====== Records ======

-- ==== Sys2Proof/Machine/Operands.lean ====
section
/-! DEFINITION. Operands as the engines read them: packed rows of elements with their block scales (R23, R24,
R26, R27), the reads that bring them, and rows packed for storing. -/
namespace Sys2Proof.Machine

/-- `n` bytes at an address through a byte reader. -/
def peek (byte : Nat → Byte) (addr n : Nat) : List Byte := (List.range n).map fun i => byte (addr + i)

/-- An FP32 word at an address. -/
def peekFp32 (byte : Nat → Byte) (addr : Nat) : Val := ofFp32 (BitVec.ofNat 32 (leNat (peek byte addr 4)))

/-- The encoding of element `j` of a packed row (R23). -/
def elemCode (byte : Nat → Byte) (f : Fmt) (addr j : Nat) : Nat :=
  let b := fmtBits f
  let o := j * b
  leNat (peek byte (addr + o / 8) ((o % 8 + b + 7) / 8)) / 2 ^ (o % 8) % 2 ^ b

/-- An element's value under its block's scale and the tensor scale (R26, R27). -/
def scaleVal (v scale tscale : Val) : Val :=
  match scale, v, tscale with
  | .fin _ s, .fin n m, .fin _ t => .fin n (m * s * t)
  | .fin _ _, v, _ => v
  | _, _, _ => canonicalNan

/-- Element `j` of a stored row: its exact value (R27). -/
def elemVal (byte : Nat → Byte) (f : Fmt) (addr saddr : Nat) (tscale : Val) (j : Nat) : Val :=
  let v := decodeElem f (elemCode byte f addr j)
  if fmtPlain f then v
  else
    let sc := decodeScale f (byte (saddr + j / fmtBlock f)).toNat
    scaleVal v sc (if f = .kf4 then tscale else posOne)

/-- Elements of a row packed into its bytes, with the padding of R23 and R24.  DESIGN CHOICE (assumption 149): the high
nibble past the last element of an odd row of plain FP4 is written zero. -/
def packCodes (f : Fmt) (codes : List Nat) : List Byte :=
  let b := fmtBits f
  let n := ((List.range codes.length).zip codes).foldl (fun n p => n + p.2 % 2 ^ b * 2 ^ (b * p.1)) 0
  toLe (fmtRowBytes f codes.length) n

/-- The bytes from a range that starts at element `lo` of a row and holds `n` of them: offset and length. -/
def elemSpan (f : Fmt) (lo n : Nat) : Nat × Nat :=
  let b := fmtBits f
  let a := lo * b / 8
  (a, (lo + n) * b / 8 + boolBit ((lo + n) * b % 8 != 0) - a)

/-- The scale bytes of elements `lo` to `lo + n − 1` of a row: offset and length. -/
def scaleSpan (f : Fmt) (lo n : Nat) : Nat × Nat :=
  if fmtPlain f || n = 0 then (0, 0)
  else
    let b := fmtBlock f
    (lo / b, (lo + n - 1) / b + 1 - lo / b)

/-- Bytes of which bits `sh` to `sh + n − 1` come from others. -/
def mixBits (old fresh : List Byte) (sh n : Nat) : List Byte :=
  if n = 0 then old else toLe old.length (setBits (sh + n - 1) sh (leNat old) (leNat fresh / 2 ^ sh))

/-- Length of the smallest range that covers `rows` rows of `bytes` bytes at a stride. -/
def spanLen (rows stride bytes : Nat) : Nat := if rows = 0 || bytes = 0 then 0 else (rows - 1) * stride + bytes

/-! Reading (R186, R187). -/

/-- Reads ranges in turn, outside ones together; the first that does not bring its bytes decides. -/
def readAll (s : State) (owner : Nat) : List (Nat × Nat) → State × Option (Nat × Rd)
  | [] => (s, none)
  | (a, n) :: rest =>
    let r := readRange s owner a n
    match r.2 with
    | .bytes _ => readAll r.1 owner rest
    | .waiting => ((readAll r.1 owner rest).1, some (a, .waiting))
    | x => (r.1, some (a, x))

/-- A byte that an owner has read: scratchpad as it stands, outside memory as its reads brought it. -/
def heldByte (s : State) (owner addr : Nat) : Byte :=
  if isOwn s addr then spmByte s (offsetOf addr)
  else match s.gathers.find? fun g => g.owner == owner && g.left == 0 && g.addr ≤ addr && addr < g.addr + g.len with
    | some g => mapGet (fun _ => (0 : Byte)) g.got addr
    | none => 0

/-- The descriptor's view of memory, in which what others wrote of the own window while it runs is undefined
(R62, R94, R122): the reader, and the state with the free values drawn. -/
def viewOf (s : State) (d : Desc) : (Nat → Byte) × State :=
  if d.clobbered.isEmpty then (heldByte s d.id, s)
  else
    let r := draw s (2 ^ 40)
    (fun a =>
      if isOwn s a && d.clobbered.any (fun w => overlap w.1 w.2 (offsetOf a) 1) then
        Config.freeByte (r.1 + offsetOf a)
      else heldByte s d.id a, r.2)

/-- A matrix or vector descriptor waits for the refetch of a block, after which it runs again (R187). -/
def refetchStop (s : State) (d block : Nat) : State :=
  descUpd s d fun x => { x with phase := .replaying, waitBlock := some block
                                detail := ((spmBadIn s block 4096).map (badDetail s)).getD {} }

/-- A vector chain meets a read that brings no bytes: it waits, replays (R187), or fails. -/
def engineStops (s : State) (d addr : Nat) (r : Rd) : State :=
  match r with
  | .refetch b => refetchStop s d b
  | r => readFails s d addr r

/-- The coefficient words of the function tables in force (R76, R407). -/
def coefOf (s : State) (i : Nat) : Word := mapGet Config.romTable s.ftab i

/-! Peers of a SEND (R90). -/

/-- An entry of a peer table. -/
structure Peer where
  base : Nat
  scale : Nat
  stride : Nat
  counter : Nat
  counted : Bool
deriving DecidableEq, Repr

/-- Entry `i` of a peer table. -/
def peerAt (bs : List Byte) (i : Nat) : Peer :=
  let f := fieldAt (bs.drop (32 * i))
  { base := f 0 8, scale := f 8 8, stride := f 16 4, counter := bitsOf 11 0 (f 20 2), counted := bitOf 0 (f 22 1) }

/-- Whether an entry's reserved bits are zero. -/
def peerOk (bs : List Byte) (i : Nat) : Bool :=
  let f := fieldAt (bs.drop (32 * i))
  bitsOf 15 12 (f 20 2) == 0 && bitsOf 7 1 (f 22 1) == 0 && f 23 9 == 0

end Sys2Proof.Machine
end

======

**Work order:** Filter the material above down to the lines that hold the word "toLe".

**Result below:**
  toLe (fmtRowBytes f codes.length) n
  if n = 0 then old else toLe old.length (setBits (sh + n - 1) sh (leNat old) (leNat fresh / 2 ^ sh))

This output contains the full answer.